Sort through the data and copy the lines holding the word "structure".

▸ **Supplied data**
+ + + + + + +

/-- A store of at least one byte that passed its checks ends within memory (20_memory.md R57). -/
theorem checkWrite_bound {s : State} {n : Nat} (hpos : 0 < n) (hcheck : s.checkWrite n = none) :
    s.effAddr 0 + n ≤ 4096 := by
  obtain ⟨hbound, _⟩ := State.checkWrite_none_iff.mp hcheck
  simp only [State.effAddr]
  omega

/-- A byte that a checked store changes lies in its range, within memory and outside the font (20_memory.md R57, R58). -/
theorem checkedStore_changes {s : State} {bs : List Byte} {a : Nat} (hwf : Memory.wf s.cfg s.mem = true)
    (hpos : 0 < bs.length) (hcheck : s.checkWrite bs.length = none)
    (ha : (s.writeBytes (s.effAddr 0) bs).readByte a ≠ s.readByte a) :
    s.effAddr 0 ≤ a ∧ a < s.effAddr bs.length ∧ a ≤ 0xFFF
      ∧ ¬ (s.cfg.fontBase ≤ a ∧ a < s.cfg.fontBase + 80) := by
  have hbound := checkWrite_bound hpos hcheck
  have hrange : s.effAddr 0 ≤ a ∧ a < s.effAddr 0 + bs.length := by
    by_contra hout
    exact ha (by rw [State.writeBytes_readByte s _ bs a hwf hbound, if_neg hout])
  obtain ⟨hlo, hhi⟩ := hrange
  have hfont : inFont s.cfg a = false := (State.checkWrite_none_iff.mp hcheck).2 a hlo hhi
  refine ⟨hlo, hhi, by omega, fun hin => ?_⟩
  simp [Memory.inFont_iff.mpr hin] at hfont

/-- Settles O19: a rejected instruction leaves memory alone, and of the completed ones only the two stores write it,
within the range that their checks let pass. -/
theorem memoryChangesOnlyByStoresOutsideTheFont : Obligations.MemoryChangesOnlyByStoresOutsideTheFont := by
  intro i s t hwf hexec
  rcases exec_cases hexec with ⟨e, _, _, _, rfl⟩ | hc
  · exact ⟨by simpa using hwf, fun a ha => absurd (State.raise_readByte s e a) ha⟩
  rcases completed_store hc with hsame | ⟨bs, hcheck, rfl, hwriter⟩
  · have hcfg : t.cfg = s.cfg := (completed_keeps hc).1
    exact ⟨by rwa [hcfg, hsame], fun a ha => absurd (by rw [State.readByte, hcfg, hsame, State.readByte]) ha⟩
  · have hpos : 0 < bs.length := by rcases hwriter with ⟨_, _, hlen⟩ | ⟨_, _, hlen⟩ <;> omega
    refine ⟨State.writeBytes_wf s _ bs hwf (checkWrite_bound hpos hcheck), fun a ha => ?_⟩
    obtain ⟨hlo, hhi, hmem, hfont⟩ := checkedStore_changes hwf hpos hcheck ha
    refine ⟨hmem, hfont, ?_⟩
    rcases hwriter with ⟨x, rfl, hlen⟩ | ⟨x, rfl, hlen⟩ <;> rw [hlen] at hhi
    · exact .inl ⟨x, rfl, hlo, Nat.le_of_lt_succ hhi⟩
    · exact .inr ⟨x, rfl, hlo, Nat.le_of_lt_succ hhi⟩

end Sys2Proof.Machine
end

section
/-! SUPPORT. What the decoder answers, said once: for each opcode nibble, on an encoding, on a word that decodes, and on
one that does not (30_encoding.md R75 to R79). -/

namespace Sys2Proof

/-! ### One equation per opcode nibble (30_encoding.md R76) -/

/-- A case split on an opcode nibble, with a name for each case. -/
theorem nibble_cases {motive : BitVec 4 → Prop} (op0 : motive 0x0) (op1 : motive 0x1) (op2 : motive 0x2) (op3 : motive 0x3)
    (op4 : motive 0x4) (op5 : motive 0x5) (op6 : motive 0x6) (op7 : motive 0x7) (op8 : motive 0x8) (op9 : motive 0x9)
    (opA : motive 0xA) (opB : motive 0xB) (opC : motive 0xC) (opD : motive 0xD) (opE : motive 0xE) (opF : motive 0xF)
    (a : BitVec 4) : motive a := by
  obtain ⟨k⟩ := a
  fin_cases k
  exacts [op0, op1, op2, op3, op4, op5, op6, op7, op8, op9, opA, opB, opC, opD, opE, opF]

+ + + + + + +

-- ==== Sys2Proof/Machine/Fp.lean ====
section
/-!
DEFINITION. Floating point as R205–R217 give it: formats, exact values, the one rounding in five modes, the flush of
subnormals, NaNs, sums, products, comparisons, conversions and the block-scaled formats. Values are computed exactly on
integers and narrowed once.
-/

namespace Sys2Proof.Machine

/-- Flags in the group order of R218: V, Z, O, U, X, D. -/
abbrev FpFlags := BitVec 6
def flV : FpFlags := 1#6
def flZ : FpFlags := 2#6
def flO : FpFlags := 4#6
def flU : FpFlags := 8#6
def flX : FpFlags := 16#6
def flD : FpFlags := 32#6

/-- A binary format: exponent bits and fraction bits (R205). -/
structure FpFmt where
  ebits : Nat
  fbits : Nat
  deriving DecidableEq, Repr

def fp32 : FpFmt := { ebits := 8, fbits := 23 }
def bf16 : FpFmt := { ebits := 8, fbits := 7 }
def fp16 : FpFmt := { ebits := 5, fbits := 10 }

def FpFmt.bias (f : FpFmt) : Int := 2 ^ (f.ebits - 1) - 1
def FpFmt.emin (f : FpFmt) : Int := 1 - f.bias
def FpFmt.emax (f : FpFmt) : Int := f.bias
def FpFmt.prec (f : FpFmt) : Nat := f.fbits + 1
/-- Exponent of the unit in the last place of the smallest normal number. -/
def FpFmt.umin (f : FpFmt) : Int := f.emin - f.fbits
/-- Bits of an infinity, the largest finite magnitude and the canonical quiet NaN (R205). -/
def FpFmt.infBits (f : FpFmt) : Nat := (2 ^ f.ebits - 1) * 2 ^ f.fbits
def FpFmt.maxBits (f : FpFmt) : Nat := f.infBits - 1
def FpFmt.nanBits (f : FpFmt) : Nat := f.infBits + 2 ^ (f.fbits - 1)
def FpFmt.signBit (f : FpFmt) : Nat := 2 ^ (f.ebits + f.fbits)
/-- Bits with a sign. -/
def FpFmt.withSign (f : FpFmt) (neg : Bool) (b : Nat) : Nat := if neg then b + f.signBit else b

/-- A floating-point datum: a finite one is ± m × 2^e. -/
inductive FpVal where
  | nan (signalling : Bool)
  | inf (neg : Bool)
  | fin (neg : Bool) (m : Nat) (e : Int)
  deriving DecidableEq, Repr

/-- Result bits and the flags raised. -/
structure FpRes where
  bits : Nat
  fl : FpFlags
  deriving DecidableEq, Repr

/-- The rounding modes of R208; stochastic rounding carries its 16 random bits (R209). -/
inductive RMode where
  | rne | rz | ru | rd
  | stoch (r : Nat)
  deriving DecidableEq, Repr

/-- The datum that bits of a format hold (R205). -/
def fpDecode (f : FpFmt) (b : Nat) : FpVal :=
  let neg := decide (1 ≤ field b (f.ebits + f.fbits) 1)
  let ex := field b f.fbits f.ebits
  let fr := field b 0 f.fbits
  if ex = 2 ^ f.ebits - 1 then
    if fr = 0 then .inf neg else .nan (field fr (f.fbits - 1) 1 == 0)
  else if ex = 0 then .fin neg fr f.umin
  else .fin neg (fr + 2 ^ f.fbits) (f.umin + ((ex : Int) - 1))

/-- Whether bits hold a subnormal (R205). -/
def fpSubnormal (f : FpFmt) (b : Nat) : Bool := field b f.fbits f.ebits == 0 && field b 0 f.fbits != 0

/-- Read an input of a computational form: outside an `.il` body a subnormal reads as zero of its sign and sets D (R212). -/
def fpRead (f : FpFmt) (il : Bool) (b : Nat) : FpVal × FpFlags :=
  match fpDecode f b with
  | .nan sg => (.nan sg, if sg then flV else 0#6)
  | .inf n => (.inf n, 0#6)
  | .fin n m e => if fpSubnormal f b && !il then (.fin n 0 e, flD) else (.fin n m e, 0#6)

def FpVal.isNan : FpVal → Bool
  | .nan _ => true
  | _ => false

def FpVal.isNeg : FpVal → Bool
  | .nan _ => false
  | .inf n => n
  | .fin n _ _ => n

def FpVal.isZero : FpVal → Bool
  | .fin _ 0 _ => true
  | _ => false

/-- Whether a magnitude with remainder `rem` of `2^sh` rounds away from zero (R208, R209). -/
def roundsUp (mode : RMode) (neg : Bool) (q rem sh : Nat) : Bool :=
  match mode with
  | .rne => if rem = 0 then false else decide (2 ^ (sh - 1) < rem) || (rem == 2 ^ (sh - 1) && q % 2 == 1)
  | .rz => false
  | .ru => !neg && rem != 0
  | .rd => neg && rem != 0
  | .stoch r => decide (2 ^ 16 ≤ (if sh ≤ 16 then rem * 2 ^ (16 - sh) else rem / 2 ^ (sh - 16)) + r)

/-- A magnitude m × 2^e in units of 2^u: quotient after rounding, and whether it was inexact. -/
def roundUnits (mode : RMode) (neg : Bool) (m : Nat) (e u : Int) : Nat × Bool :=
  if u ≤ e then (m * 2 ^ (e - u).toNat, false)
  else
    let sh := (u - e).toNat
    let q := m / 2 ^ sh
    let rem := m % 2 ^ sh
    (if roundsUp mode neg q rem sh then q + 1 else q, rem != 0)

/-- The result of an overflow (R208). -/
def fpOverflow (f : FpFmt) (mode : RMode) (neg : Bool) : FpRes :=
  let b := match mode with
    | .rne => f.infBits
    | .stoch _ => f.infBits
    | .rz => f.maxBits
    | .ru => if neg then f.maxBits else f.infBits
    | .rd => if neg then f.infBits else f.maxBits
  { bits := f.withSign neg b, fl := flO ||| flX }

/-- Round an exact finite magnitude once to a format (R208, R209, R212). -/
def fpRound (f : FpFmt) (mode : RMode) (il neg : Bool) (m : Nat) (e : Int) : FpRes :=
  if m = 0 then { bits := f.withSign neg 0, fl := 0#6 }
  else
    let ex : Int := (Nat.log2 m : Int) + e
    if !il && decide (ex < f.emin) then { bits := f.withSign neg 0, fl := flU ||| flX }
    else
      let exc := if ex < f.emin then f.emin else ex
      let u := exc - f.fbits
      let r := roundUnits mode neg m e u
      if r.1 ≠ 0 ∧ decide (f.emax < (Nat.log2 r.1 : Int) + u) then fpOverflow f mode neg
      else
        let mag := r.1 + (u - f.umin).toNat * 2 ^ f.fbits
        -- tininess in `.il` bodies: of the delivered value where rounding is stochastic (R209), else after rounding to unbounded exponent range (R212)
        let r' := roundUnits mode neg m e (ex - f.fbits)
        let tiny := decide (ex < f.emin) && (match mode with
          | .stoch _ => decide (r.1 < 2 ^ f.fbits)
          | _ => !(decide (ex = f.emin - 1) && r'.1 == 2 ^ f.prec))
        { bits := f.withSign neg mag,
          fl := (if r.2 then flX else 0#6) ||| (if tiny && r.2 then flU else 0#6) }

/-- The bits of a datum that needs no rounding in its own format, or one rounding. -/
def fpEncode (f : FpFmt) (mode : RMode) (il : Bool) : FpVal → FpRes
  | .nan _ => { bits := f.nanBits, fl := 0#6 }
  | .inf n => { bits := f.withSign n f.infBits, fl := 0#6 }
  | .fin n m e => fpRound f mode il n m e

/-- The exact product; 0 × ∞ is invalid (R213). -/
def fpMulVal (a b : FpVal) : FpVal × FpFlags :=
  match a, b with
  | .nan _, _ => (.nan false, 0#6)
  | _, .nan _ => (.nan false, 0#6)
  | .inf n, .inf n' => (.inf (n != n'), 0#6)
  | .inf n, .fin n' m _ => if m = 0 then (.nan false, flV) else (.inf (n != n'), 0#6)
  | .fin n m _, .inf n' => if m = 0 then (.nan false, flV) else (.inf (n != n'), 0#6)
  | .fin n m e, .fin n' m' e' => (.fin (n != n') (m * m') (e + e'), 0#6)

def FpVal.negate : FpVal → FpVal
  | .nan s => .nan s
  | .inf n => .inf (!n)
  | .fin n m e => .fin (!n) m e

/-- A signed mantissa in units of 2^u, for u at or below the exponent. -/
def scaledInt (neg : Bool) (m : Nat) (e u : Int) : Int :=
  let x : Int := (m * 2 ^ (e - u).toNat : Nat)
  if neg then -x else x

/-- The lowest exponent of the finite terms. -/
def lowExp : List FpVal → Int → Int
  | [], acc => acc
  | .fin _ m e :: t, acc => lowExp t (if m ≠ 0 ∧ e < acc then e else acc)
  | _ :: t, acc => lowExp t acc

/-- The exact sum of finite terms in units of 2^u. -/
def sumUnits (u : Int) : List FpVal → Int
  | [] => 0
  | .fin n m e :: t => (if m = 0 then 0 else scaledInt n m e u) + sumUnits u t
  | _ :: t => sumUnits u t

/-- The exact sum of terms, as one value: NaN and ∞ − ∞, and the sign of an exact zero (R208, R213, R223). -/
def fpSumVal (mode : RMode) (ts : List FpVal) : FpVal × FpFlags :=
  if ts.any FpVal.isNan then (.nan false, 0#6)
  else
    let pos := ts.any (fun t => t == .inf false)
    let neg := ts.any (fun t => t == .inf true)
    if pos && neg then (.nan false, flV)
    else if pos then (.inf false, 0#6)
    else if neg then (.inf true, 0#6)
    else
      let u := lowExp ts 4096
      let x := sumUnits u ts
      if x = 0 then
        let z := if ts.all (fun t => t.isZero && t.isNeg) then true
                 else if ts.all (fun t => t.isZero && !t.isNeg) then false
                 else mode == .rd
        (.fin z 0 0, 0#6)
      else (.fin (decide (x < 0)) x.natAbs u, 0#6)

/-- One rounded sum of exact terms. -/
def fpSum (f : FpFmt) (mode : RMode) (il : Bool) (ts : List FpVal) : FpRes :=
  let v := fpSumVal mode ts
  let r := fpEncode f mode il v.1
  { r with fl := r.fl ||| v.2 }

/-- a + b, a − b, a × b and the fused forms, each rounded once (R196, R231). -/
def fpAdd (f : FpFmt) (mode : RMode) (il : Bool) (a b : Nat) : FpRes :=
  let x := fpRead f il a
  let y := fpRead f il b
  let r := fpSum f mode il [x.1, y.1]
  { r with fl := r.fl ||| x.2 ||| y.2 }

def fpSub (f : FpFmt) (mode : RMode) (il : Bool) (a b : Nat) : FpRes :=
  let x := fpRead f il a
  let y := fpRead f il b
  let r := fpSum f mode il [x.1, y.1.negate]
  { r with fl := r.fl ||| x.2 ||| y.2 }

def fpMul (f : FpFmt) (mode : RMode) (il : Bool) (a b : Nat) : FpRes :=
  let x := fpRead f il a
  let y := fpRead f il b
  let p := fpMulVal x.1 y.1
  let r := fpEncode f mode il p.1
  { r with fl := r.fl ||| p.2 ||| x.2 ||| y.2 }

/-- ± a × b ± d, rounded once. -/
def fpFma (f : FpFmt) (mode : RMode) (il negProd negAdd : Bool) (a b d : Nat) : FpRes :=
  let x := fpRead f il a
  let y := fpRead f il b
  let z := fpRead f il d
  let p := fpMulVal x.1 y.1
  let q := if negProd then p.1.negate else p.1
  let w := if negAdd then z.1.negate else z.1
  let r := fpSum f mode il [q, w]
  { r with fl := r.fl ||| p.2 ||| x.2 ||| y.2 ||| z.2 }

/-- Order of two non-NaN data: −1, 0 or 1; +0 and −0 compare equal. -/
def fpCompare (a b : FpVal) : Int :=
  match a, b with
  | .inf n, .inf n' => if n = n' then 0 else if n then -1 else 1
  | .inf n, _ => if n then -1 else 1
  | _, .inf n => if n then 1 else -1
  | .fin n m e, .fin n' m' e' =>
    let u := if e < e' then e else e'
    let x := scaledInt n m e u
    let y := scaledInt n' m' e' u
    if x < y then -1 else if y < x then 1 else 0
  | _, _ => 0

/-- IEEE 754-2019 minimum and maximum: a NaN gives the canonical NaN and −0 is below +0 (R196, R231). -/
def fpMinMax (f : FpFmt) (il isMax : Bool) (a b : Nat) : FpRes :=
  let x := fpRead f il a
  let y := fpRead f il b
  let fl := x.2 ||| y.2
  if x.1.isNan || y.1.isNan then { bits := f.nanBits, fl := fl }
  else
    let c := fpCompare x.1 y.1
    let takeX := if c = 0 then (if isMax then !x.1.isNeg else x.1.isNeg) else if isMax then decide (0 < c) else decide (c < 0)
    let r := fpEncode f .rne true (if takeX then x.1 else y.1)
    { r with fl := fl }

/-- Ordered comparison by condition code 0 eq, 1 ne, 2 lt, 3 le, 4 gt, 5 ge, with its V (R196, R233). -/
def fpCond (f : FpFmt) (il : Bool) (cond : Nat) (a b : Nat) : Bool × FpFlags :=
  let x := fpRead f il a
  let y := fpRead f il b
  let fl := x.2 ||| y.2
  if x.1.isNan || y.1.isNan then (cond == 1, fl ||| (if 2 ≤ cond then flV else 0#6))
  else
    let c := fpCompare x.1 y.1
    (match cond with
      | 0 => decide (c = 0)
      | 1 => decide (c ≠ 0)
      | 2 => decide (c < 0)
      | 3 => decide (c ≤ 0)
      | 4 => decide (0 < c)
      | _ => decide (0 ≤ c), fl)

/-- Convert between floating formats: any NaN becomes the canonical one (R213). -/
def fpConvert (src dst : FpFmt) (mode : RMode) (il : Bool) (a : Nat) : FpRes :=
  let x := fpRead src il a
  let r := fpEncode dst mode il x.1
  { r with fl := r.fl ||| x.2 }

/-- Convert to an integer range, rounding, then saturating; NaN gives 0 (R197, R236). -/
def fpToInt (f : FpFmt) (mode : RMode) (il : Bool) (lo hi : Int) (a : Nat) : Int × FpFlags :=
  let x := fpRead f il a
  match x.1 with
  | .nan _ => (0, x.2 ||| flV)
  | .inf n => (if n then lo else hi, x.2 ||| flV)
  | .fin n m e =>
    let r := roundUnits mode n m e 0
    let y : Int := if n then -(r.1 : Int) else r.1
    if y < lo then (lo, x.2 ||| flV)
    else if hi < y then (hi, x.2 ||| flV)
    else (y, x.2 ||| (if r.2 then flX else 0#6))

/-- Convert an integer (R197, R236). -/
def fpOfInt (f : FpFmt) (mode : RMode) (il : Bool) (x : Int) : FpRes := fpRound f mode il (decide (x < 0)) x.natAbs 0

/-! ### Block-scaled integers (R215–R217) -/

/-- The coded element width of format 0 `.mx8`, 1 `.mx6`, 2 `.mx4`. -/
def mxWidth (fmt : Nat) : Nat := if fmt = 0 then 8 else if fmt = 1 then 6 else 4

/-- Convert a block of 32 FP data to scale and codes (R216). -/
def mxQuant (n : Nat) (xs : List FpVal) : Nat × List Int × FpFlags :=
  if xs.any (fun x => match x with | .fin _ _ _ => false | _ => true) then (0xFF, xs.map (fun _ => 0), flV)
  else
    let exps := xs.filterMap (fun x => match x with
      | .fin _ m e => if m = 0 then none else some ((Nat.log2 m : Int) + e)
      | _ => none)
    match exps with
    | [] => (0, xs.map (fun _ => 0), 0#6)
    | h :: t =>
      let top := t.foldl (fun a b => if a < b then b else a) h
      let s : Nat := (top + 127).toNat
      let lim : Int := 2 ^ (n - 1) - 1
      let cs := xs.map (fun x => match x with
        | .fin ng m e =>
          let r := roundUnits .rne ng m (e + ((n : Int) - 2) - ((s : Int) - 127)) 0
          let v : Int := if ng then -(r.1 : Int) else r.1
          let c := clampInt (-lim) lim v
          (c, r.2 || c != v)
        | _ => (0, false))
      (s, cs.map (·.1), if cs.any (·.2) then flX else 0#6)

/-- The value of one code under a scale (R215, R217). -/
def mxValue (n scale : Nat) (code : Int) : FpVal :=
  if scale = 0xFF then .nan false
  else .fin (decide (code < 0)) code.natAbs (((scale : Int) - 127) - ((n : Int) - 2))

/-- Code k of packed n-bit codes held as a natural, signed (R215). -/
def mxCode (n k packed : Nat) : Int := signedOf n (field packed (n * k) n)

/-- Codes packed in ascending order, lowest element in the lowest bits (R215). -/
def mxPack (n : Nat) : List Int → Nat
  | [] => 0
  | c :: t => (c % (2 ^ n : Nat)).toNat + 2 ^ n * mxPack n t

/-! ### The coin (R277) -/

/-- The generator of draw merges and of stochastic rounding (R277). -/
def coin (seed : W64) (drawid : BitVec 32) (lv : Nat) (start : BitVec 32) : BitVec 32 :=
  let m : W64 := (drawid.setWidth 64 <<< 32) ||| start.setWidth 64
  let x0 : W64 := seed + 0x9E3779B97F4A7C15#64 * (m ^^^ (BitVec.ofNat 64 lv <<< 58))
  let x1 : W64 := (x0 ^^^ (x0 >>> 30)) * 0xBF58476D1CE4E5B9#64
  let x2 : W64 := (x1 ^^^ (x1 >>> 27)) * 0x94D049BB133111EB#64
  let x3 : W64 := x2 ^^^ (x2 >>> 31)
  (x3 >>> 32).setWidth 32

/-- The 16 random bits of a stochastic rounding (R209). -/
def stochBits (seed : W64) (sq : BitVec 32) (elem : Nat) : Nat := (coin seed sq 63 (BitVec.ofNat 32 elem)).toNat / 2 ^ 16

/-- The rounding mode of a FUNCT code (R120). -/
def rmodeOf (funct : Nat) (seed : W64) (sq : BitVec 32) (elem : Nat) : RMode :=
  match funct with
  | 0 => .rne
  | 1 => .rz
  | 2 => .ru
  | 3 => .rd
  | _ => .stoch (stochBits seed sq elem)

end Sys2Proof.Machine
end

+ + + + + + +

▸ **Your response**
structure FpFmt where
structure FpRes where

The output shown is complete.